* Task to complete *
Only the lines below, from the one with "R34, R36) -/" through the one with "(R34, R36). -/", are to be written out, exactly.

* Data in this exercise *
-- ==== Sys2Proof/Machine/Ops.lean ====
section
/-! DEFINITION. The named operations over memory, registers, PC, the return stack, the frame buffer and the keyboard
latch, and the one fault entry. Every meaning is written over these. -/

namespace Sys2Proof.Machine

/-! ### Memory as data (`20_memory.md` R50 to R54) -/

/-- What an unlisted address reads as: the reset contents, the default font at 0x000..0x04F and zero elsewhere
(`70_reset_and_hazards.md` R252, R253). Log entries 9 and 34. -/
def Memory.unlisted (a : Nat) : Byte := Config.fontBytes.getD a 0

/-- The byte at an address. -/
def Memory.readAt : Memory → Nat → Byte
  | [], a => Memory.unlisted a
  | (k, b) :: rest, a => if k = a then b else Memory.readAt rest a

/-- Put one cell in its place by address. -/
def Memory.insertCell (c : Host.Cell) : Memory → Memory
  | [] => [c]
  | d :: rest => if c.1 < d.1 then c :: d :: rest else d :: Memory.insertCell c rest

/-- The memory without an entry for an address. -/
def Memory.erase (m : Memory) (a : Nat) : Memory := m.filter (fun c => c.1 != a)

/-- Write one byte, keeping the canonical form: the old entry goes, and a new one is listed unless the value is what an
unlisted address reads as. -/
def Memory.writeAt (m : Memory) (a : Nat) (b : Byte) : Memory :=
  if b = Memory.unlisted a then Memory.erase m a else Memory.insertCell (a, b) (Memory.erase m a)

/-- Write bytes at ascending addresses. -/
def Memory.writeBytes : Memory → Nat → List Byte → Memory
  | m, _, [] => m
  | m, a, b :: rest => Memory.writeBytes (Memory.writeAt m a b) (a + 1) rest

/-- The canonical form: addresses strictly rising and inside the 4096 bytes, no entry that could be left out. -/
abbrev Memory.wf (m : Memory) : Prop :=
  List.Pairwise (fun c d => c.1 < d.1) m ∧ ∀ c ∈ m, c.1 < Config.memSize ∧ c.2 ≠ Memory.unlisted c.1

/-! ### The access primitives (R52, R53) -/

/-- The address a memory access uses: any natural number, taken mod 4096 (R54). DESIGN CHOICE of the spec (D5), log
entry 5. -/
def wrapAddr (addr : Nat) : Nat := addr % Config.memSize

/-- `MemRead(addr, 1)` (R52). -/
def State.memRead (s : State) (addr : Nat) : Byte := Memory.readAt s.mem (wrapAddr addr)

/-- `MemWrite(addr, 1, b)` (R53). -/
def State.memWrite (s : State) (addr : Nat) (b : Byte) : State :=
  { s with mem := Memory.writeAt s.mem (wrapAddr addr) b }

/-- The word at PC, its first byte in the high half (`MemRead(PC, 2)`, R55, R57, R100). -/
def State.fetchWord (s : State) : Word :=
  wordOfBytes (s.memRead s.pc.toNat) (s.memRead (s.pc.toNat + 1))

/-! ### General registers and the flag register (`10_state.md` R20, R21) -/

/-- Read `V[x]`. -/
def State.readV (s : State) (x : RegIdx) : Byte := s.v[x]

/-- `V[x] <- b`. -/
def State.writeV (s : State) (x : RegIdx) (b : Byte) : State := { s with v := s.v.set x b }

/-- VF, register 15, the flag register (R21). -/
def flagReg : RegIdx := 15

/-- `VF <- b` as a flag (R21, R32). -/
def State.writeFlag (s : State) (b : Byte) : State := s.writeV flagReg b

/-- Result first, flag last: with x = F the flag is what VF holds afterwards (`43_reg_pair.md` R130). DESIGN CHOICE of
the spec (D13), log entry 13, unsafe. -/
def State.writeResultThenFlag (s : State) (x : RegIdx) (result flag : Byte) : State :=
  (s.writeV x result).writeFlag flag

/-! ### I, PC and the timers (R22, R23, R24, R29, R30) -/

/-- `I <- a`, all 16 bits kept (R22). -/
def State.writeI (s : State) (a : Word) : State := { s with i := a }

/-- `PC <- a` (R24). -/
def State.jumpTo (s : State) (a : Word) : State := { s with pc := a }

/-- `(PC + 2) mod 65536`, the address of the next instruction (R24). -/
def State.nextPc (s : State) : Word := s.pc + 2

/-- `PC <- (PC + 2) mod 65536` (R24, `40_control.md` R101). -/
def State.advance (s : State) : State := s.jumpTo s.nextPc

/-- The conditional skip: PC + 4 when the condition holds, else PC + 2 (R24). -/
def State.skipIf (s : State) (cond : Bool) : State := if cond then s.jumpTo (s.pc + 4) else s.advance

/-- `DT <- b` (R29). -/
def State.writeDt (s : State) (b : Byte) : State := { s with dt := b }

/-- `ST <- b` (R30). -/
def State.writeSt (s : State) (b : Byte) : State := { s with st := b }

/-! ### The frame buffer, the signals and the draw counter as registers (R28, R33, R34, R36) -/

/-- The frame buffer replaced by another. -/
def State.writeFb (s : State) (fb : FrameBuffer) : State := { s with fb := fb }

/-- `draw_ready <- 1` (R33). -/
def State.signalDraw (s : State) : State := { s with drawReady := true }

/-- `awaiting_input <- waiting; mode <- m`, the two await elements of the key wait (R34, R36). -/
def State.setWait (s : State) (waiting : Bool) (m : Mode) : State := { s with awaitingInput := waiting, mode := m }

/-- One more random byte drawn (log entry 33). -/
def State.countDraw (s : State) : State := { s with rndCount := s.rndCount + 1 }

/-! ### The return stack (R25, R26) -/

/-- Push a return address: `stack[SP] <- a; SP <- SP + 1`, or none when SP = 16 (`41_address.md` R111). -/
def State.push (s : State) (a : Word) : Option State :=
  if h : s.sp.val < 16 then
    some { s with stack := s.stack.set s.sp.val a, sp := ⟨s.sp.val + 1, by omega⟩ }
  else none

/-- Pop a return address: `SP <- SP - 1`, the address `stack[SP]`, or none when SP = 0 (`40_control.md` R106). The entry
keeps its value; DESIGN CHOICE of the spec (D17), log entry 17. -/
def State.pop (s : State) : Option (Word × State) :=
  if h : 0 < s.sp.val then
    some (s.stack[s.sp.val - 1]'(by omega), { s with sp := ⟨s.sp.val - 1, by omega⟩ })
  else none

/-! ### Fault entry (`60_exceptions.md` R203)

There is no return from a fault: Faulted is terminal (R204). -/

/-- `raise Fault(kind)`: the mode and the kind, and nothing else (R203). DESIGN CHOICE of the spec (D18), log entry 18,
unsafe. -/
def State.raiseFault (s : State) (kind : FaultKind) : State := { s with mode := .faulted, faultKind := kind }

/-! ### The frame buffer (R28) -/

/-- The pixel at (x, y), both coordinates taken into the buffer (`44_draw.md` R150). -/
def FrameBuffer.pixel (fb : FrameBuffer) (x y : Nat) : Bool :=
  (fb[y % 32]'(Nat.mod_lt y (by decide))).getLsbD (x % 64)

/-- `fb[y][x] <- fb[y][x] XOR b` (R150). -/
def FrameBuffer.xorPixel (fb : FrameBuffer) (x y : Nat) (b : Bool) : FrameBuffer :=
  if b then
    fb.set (y % 32) ((fb[y % 32]'(Nat.mod_lt y (by decide))) ^^^ BitVec.twoPow 64 (x % 64))
      (Nat.mod_lt y (by decide))
  else fb

/-- The buffer with every pixel 0 (`40_control.md` R105). -/
def FrameBuffer.blank : FrameBuffer := Vector.replicate 32 0

/-! ### The keyboard latch (R31) -/

/-- Whether a key is down now (`60_exceptions.md` R218). -/
def State.keyDown (s : State) (k : KeyIdx) : Bool := s.key[k]

/-- The lowest-numbered key that is down (`45_keyed_single_reg.md` R163). -/
def State.lowestKeyDown (s : State) : Option KeyIdx := (List.finRange 16).find? (fun k => s.keyDown k)

end Sys2Proof.Machine
end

* Exercise response *
/-! ### The frame buffer, the signals and the draw counter as registers (R28, R33, R34, R36) -/

/-- The frame buffer replaced by another. -/
def State.writeFb (s : State) (fb : FrameBuffer) : State := { s with fb := fb }

/-- `draw_ready <- 1` (R33). -/
def State.signalDraw (s : State) : State := { s with drawReady := true }

/-- `awaiting_input <- waiting; mode <- m`, the two await elements of the key wait (R34, R36). -/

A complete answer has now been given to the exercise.